- Opening Delimiter -

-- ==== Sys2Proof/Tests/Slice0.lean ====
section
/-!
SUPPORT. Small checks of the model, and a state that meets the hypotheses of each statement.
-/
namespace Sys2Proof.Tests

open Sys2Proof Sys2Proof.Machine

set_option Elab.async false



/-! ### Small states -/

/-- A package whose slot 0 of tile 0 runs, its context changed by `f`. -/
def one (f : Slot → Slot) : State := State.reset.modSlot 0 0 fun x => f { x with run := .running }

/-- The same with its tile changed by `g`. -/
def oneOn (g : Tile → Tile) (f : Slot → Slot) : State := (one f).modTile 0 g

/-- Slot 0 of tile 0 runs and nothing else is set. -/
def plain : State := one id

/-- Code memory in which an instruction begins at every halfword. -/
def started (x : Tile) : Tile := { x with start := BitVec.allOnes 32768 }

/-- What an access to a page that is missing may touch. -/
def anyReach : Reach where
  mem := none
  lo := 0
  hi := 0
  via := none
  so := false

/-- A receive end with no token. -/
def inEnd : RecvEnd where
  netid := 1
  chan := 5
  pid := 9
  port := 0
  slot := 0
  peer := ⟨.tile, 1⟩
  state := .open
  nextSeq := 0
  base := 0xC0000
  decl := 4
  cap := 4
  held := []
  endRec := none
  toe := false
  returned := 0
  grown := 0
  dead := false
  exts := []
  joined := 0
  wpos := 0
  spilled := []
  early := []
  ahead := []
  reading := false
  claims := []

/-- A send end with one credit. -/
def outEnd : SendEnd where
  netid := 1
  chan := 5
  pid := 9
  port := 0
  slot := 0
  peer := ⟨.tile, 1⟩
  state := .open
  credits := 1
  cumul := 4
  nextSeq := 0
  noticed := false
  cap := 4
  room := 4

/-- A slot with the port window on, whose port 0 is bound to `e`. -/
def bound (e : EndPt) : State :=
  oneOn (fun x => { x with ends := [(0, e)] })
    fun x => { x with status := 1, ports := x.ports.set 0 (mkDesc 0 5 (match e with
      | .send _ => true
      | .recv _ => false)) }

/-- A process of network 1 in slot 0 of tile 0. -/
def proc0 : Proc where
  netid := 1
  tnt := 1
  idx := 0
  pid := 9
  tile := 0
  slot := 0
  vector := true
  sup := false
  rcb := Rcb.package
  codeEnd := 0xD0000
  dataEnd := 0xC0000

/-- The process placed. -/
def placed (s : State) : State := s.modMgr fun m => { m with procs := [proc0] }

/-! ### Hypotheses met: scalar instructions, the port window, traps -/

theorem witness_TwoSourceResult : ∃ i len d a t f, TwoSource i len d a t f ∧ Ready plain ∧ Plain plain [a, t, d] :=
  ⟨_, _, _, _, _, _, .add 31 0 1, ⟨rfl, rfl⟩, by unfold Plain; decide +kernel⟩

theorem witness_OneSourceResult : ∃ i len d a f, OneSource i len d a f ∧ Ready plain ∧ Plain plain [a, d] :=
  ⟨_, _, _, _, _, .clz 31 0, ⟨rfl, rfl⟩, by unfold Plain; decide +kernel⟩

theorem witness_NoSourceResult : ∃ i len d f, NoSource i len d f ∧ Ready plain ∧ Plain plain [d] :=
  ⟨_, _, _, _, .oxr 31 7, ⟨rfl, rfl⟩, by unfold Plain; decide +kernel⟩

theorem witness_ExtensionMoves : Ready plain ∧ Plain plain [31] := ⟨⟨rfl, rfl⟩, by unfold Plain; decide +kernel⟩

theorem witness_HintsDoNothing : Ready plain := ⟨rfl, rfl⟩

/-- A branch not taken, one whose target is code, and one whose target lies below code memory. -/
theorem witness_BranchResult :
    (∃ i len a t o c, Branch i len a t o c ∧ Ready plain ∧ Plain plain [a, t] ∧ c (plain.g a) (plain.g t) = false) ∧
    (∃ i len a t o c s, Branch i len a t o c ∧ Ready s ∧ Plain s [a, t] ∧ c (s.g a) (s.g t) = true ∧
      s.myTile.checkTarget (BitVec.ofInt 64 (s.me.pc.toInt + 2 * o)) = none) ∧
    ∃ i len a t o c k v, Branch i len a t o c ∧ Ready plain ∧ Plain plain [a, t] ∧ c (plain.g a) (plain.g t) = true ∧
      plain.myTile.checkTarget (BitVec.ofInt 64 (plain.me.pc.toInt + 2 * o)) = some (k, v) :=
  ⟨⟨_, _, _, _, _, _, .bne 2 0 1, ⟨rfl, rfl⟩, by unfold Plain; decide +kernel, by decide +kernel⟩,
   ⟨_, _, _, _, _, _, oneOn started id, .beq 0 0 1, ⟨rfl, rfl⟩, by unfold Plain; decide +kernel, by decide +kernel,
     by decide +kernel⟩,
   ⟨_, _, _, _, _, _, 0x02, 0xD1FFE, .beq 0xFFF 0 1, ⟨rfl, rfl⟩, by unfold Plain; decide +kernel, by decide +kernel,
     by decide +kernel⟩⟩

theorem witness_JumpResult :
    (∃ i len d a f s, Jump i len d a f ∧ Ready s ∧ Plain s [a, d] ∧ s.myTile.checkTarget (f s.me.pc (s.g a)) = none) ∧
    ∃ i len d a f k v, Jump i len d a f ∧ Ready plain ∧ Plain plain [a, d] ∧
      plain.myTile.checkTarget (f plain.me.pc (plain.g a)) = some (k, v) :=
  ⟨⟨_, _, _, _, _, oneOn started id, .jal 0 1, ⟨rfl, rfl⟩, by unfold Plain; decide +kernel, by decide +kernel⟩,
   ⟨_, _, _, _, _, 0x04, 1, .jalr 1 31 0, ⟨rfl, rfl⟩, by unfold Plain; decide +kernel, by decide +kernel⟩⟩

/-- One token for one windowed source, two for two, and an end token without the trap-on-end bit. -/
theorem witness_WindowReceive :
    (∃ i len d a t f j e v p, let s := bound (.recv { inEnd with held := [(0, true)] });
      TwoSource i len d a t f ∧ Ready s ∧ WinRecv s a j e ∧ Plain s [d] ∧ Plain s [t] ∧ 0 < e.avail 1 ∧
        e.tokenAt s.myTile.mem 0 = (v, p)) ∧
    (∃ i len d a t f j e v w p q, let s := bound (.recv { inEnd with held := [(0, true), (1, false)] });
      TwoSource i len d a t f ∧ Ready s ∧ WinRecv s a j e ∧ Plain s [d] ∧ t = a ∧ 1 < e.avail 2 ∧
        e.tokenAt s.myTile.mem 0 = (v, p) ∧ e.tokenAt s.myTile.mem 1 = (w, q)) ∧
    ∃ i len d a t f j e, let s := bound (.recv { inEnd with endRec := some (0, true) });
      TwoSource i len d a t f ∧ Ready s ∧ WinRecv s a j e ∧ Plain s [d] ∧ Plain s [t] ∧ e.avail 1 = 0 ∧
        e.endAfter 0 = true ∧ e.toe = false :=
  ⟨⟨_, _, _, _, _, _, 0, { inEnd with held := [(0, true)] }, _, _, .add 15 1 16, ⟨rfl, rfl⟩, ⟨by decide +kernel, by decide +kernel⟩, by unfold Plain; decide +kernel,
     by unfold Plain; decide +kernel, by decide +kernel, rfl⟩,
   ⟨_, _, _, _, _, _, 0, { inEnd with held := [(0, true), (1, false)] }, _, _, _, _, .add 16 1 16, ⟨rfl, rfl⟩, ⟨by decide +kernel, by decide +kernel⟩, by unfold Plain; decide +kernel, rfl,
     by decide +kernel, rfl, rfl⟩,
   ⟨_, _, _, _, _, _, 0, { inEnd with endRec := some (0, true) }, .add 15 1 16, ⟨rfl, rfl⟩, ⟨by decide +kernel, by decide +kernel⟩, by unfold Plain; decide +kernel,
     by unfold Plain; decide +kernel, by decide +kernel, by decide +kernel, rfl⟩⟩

- Closing Delimiter -

• [INSTRUCTIONS TO FOLLOW]:
Beginning with the opening line above, retype the records exactly through the line with "may touch. -/", both ends included.

• [RESULT FOR THIS TASK]:
-- ==== Sys2Proof/Tests/Slice0.lean ====
section
/-!
SUPPORT. Small checks of the model, and a state that meets the hypotheses of each statement.
-/
namespace Sys2Proof.Tests

open Sys2Proof Sys2Proof.Machine

set_option Elab.async false



/-! ### Small states -/

/-- A package whose slot 0 of tile 0 runs, its context changed by `f`. -/
def one (f : Slot → Slot) : State := State.reset.modSlot 0 0 fun x => f { x with run := .running }

/-- The same with its tile changed by `g`. -/
def oneOn (g : Tile → Tile) (f : Slot → Slot) : State := (one f).modTile 0 g

/-- Slot 0 of tile 0 runs and nothing else is set. -/
def plain : State := one id

/-- Code memory in which an instruction begins at every halfword. -/
def started (x : Tile) : Tile := { x with start := BitVec.allOnes 32768 }

/-- What an access to a page that is missing may touch. -/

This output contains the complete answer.